__Work item__. Lines in the data below that contain the word "false" are to be copied.
[[ Information supplied open ]]
/-- R86: any 8-bit target is written. -/
def Obligations.JmpJumps : Prop :=
  ∀ (s : State) (a : Byte),
    encode s.params (.jmp a) = [s.params.opcJmp, a] ∧
    (s.ready → s.mem.read s.pc.toNat = s.params.opcJmp → s.pc.toNat = 127 →
      FaultsWith (step s) s (.outOfBounds .operand 128)) ∧
    (8 ≤ a.toNat → FaultsWith (exec (.jmp a) s) s (.outOfBounds .register a.toNat)) ∧
    ∀ A : RegNo, a.toNat = A.val →
      ∃ t, exec (.jmp a) s = .next t ∧ t.pc = s.reg A ∧ t.status = s.status ∧ t.out = s.out ∧
        s.KeptExcept t nothing nothing nothing

/-- R87: a JEQ that is not taken completes with any operand byte (D23). -/
def Obligations.JeqJumpsIfEqual : Prop :=
  ∀ (s : State) (a : Byte),
    encode s.params (.jeq a) = [s.params.opcJeq, a] ∧
    (s.ready → s.mem.read s.pc.toNat = s.params.opcJeq → s.pc.toNat = 127 →
      FaultsWith (step s) s (.outOfBounds .operand 128)) ∧
    (s.flag 7 = true → 8 ≤ a.toNat → FaultsWith (exec (.jeq a) s) s (.outOfBounds .register a.toNat)) ∧
    (s.flag 7 = true → ∀ A : RegNo, a.toNat = A.val →
      ∃ t, exec (.jeq a) s = .next t ∧ t.pc = s.reg A ∧ t.status = s.status ∧ t.out = s.out ∧
        s.KeptExcept t nothing nothing nothing) ∧
    (s.flag 7 = false →
      ∃ t, exec (.jeq a) s = .next t ∧ t.pc = s.pc + 2 ∧ t.status = s.status ∧ t.out = s.out ∧
        s.KeptExcept t nothing nothing nothing)

/-- R88: a JNE that is not taken completes with any operand byte (D23). -/
def Obligations.JneJumpsIfNotEqual : Prop :=
  ∀ (s : State) (a : Byte),
    encode s.params (.jne a) = [s.params.opcJne, a] ∧
    (s.ready → s.mem.read s.pc.toNat = s.params.opcJne → s.pc.toNat = 127 →
      FaultsWith (step s) s (.outOfBounds .operand 128)) ∧
    (s.flag 7 = false → 8 ≤ a.toNat → FaultsWith (exec (.jne a) s) s (.outOfBounds .register a.toNat)) ∧
    (s.flag 7 = false → ∀ A : RegNo, a.toNat = A.val →
      ∃ t, exec (.jne a) s = .next t ∧ t.pc = s.reg A ∧ t.status = s.status ∧ t.out = s.out ∧
        s.KeptExcept t nothing nothing nothing) ∧
    (s.flag 7 = true →
      ∃ t, exec (.jne a) s = .next t ∧ t.pc = s.pc + 2 ∧ t.status = s.status ∧ t.out = s.out ∧
        s.KeptExcept t nothing nothing nothing)

/-! ## Frames: for EVERY next state, the FAULTED ones included -/

/-- R19: LDI, ADD and MUL change at most the register operand A names, the pc and, by a fault, the status. -/
def Obligations.FrameOfRegisterResults : Prop :=
  ∀ (s t : State) (a b : Byte),
    exec (.ldi a b) s = .next t ∨ exec (.add a b) s = .next t ∨ exec (.mul a b) s = .next t →
    s.KeptExcept t (fun i => i.val = a.toNat) nothing nothing ∧ t.out = s.out ∧ s.SameStatusOrFaulted t

/-- R19, R22: HLT, PRN, CMP, JMP, JEQ and JNE write no register and no memory; only CMP writes flags, of L, G and E; only PRN
emits. -/
def Obligations.FrameOfTheRest : Prop :=
  ∀ (s t : State) (a b : Byte),
    (exec .hlt s = .next t → s.KeptExcept t nothing nothing nothing ∧ t.out = s.out) ∧
    (exec (.prn a) s = .next t → s.KeptExcept t nothing nothing nothing ∧ s.SameStatusOrFaulted t) ∧
    (exec (.cmp a b) s = .next t →
      s.KeptExcept t nothing (fun i => 5 ≤ i.val) nothing ∧ t.out = s.out ∧ s.SameStatusOrFaulted t) ∧
    (exec (.jmp a) s = .next t ∨ exec (.jeq a) s = .next t ∨ exec (.jne a) s = .next t →
      s.KeptExcept t nothing nothing nothing ∧ t.out = s.out ∧ s.SameStatusOrFaulted t)

/-- R19, R41: PUSH and CALL change at most SP and the byte at the SP that the pre-decrement of `s` gives, computed by the operation the
meanings use (where the decrement faults, no byte at all). -/
def Obligations.FrameOfPushAndCall : Prop :=
  ∀ (s t : State) (a : Byte), exec (.push a) s = .next t ∨ exec (.call a) s = .next t →
    s.KeptExcept t (· = 7) nothing (fun addr => ∃ s₁, decSp s = .ok s₁ ∧ addr = s₁.sp.toNat) ∧
      t.out = s.out ∧ s.SameStatusOrFaulted t

/-- R19, R41: POP changes at most the register operand A names and SP, RET at most SP; neither changes memory. -/
def Obligations.FrameOfPopAndRet : Prop :=
  ∀ (s t : State) (a : Byte),
    (exec (.pop a) s = .next t →
      s.KeptExcept t (fun i => i.val = a.toNat ∨ i = 7) nothing nothing ∧ t.out = s.out ∧ s.SameStatusOrFaulted t) ∧
    (exec .ret s = .next t →
      s.KeptExcept t (· = 7) nothing nothing ∧ t.out = s.out ∧ s.SameStatusOrFaulted t)

/-! ## Rules of the whole machine -/

/-- R67: the four pc policies of an instruction that raises no fault. CALL's x[A] is read after the SP update, and CALL writes no other
register, so it is the register's value after the instruction. -/
def Obligations.PcPolicies : Prop :=
  ∀ (i : Instr) (s t : State), s.status = .running → s.pc.toNat < 128 → exec i s = .next t →
    (∀ r q, t.status ≠ .faulted r q) →
    match i with
    | .ldi _ _ | .add _ _ | .mul _ _ | .cmp _ _ => t.pc.toNat = s.pc.toNat + 3
    | .prn _ | .push _ | .pop _ => t.pc.toNat = s.pc.toNat + 2
    | .call a => ∃ A : RegNo, a.toNat = A.val ∧ t.pc = t.reg A
    | .jmp a => ∃ A : RegNo, a.toNat = A.val ∧ t.pc = s.reg A
    | .ret => t.pc = s.mem.read (s.reg 7).toNat
    | .jeq a => if s.flag 7 = true then ∃ A : RegNo, a.toNat = A.val ∧ t.pc = s.reg A
        else t.pc.toNat = s.pc.toNat + 2
    | .jne a => if s.flag 7 = false then ∃ A : RegNo, a.toNat = A.val ∧ t.pc = s.reg A
        else t.pc.toNat = s.pc.toNat + 2
    | .hlt => t.status = .halted ∧ t.pc = s.pc

/-- R24: only CMP writes flags, it writes at most one and writes it to 1, and no step ever clears a flag. -/
def Obligations.FlagsAreSticky : Prop :=
  (∀ (i : Instr) (s t : State), exec i s = .next t →
    ((∀ a b, i ≠ .cmp a b) → ∀ f, t.flag f = s.flag f) ∧
    ∃ k, ∀ f, t.flag f = s.flag f ∨ f = k ∧ t.flag f = true) ∧
  ∀ (s t : State), step s = .next t → ∀ f, s.flag f = true → t.flag f = true

/-- R22, R23: no program can observe a flag other than FL[7]: two states that differ only in the other flags step to states that
differ only in the other flags. -/
def Obligations.OnlyTheEqualFlagIsObserved : Prop :=
  ∀ s₁ s₂ t₁ : State, s₁.SameButFlags s₂ → s₁.flag 7 = s₂.flag 7 → step s₁ = .next t₁ →
    ∃ t₂, step s₂ = .next t₂ ∧ t₁.SameButFlags t₂ ∧ t₁.flag 7 = t₂.flag 7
[[ Information supplied closed ]]
__Answer space__.
    (s.flag 7 = false →
    (s.flag 7 = false → 8 ≤ a.toNat → FaultsWith (exec (.jne a) s) s (.outOfBounds .register a.toNat)) ∧
    (s.flag 7 = false → ∀ A : RegNo, a.toNat = A.val →
    | .jne a => if s.flag 7 = false then ∃ A : RegNo, a.toNat = A.val ∧ t.pc = s.reg A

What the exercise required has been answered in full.